Message par Tristeplume »

Célia, Beorn : la notion qui est importante, je trouve, c'est la fait que le héros par ses actes fasse souffrir autrui et que ça puisse lui poser des questions existentielles.
Mais je reste persuadé que faire souffrir autrui ne relève pas forcément d'un acte mauvais ou d'une question de morale.

Quand je dis à ma gamine qu'elle peut toujours se brosser pour avoir une Nintendo DS à son anniv', qu'elle part pleurer dans sa chambre en clamant haut et fort que la vie est injuste, oui, je la fais souffrir.
Quand je décide de séparer des gamins de leurs parents, je sais pertinement que je vais les faire souffrir, les uns et les autres.
Dans les deux cas, cela me pose des questions mais absolument pas en terme de morale mais en terme de conception éducative dans un cas et de l'application des lois de protection de l'enfance dans l'autre.

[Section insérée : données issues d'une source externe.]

-- ==== Sys2Proof/Tests/Slice0.lean ====
section
/-! SUPPORT. The model's own tests: ill-formed terms refused, words written out from R95, single steps whose expected
results are the spec's vectors (95_test_vectors.md; the vector is named at each test), and for each statement of the
certificate that has hypotheses a state that meets them. -/

namespace Sys2Proof.Tests

open Sys2Proof.Machine

/-! ### Helpers -/

/-- Look at a next state. -/
def look {α : Type} (f : State → α) : Result → Option α
  | .next t => some (f t)
  | _ => none

/-- The reset state with some registers, `I` and `vblank` given. -/
def start (vs : List (Reg × Byte)) (i : Word) (vblank : Bool) : State :=
  ((vs.foldl (fun s p => s.setReg p.1 p.2) State.reset).setI i).setVblank vblank

/-- One STEP with the word where STEP fetches. -/
def one (s : State) (w : Nat) : Result := step (s.withFetchWord 16 w)

/-! ### Well-formedness (R97): the two words of family 0 that are no SYS -/

theorem test_sys_0E0_ill_formed : (Instr.sys 0x0E0).wellFormed = false := by decide

theorem test_sys_0EE_ill_formed : (Instr.sys 0x0EE).wellFormed = false := by decide

/-! ### Decoding: words written out from the patterns of R95 -/

theorem test_decode_family0 :
    decodeTableWord 16 0x00E0 = some .cls ∧ decodeTableWord 16 0x00EE = some .ret ∧
    decodeTableWord 16 0x01E0 = some (.sys 0x1E0) := by decide

theorem test_decode_addresses :
    decodeTableWord 16 0x1ABC = some (.jp 0xABC) ∧ decodeTableWord 16 0x220E = some (.call 0x20E) ∧
    decodeTableWord 16 0xA20C = some (.ldI 0x20C) ∧ decodeTableWord 16 0xB2FF = some (.jpV0 0x2FF) := by decide

theorem test_decode_immediates :
    decodeTableWord 16 0x3105 = some (.seImm 1 0x05) ∧ decodeTableWord 16 0x4A7B = some (.sneImm 0xA 0x7B) ∧
    decodeTableWord 16 0x6F12 = some (.ldImm 0xF 0x12) ∧ decodeTableWord 16 0x71FF = some (.addImm 1 0xFF) ∧
    decodeTableWord 16 0xCF0F = some (.rnd 0xF 0x0F) := by decide

theorem test_decode_register_skips :
    decodeTableWord 16 0x5340 = some (.seReg 3 4 0) ∧ decodeTableWord 16 0x912F = some (.sneReg 1 2 0xF) := by decide

theorem test_decode_family8 :
    decodeTableWord 16 0x8120 = some (.ldReg 1 2) ∧ decodeTableWord 16 0x8121 = some (.orReg 1 2) ∧
    decodeTableWord 16 0x8122 = some (.andReg 1 2) ∧ decodeTableWord 16 0x8123 = some (.xorReg 1 2) ∧
    decodeTableWord 16 0x8124 = some (.addReg 1 2) ∧ decodeTableWord 16 0x8125 = some (.subReg 1 2) ∧
    decodeTableWord 16 0x8126 = some (.shrReg 1 2) ∧ decodeTableWord 16 0x8127 = some (.subnReg 1 2) ∧
    decodeTableWord 16 0x812E = some (.shlReg 1 2) := by decide

theorem test_decode_draw_and_keys :
    decodeTableWord 16 0xD123 = some (.drw 1 2 3) ∧ decodeTableWord 16 0xE39E = some (.skp 3) ∧
    decodeTableWord 16 0xE3A1 = some (.sknp 3) := by decide

theorem test_decode_familyF :
    decodeTableWord 16 0xF107 = some (.ldVxDt 1) ∧ decodeTableWord 16 0xF50A = some (.ldVxK 5) ∧
    decodeTableWord 16 0xF215 = some (.ldDtVx 2) ∧ decodeTableWord 16 0xF318 = some (.ldStVx 3) ∧
    decodeTableWord 16 0xF41E = some (.addI 4) ∧ decodeTableWord 16 0xF629 = some (.ldF 6) ∧
    decodeTableWord 16 0xF733 = some (.ldB 7) ∧ decodeTableWord 16 0xF255 = some (.storeRegs 2) ∧
    decodeTableWord 16 0xF465 = some (.loadRegs 4) := by decide

/-- ST-7, ST-8, ST-9. -/
theorem test_decode_unknown :
    decodeTableWord 16 0x812F = none ∧ decodeTableWord 16 0xE1A2 = none ∧ decodeTableWord 16 0xF175 = none := by decide

/-! ### STEP -/

/-- ST-1, the end: `ir` is the big-endian word. -/
theorem test_step_fetch : look (fun t => (t.ir, t.pc)) (one State.reset 0x1234) = some (0x1234, 0x234) := by decide

/-- ST-2. -/
theorem test_step_halted :
    look (fun t => (t.ir, t.pc)) (step { State.reset with haltCode := .unknownInstruction, pc := 0x202 }) =
      some (0, 0x202) := by decide

/-- ST-4, ST-5. -/
theorem test_step_window :
    look (fun t => (t.fault, t.pc)) (step { State.reset with pc := 0x1FE }) = some (.pcRange, 0x1FE) ∧
    look (fun t => (t.fault, t.pc)) (step { State.reset with pc := 0xFFF }) = some (.pcRange, 0xFFF) := by decide

/-- ST-6. -/
theorem test_step_last_window :
    look (fun t => (t.v[(1 : Reg)], t.pc)) (one { State.reset with pc := 0xFFE } 0x6107) = some (7, 0x1000) := by decide

/-- ST-7. -/
theorem test_step_unknown :
    look (fun t => (t.haltCode, t.pc, t.ir)) (one State.reset 0x8008) =
      some (.unknownInstruction, 0x202, 0x8008) := by decide

/-! ### Control flow -/

/-- T1. -/
theorem test_cls :
    look (fun t => (t.display[(0 : Fin 256)], t.display[(255 : Fin 256)], t.vblank, t.v[(15 : Reg)]))
      (one { start [(15, 9)] 0 true with display := Vector.replicate 256 0xFF } 0x00E0) =
      some (0, 0, true, 9) := by decide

En fait, je dois être trop résolument laïque et j'essaye d'appliquer la loi de 1905 à la création littéraire. :mrgreen:
— Malach, avez-vous entendu ça ? Je suis, je cite, "drôle, tourmenté, incompris".
— Je ne vois pas en quoi c'est flatteur.
— Mon cher, cela veut dire que je plais aux femmes !
— Décidemment, je ne les comprendrai jamais.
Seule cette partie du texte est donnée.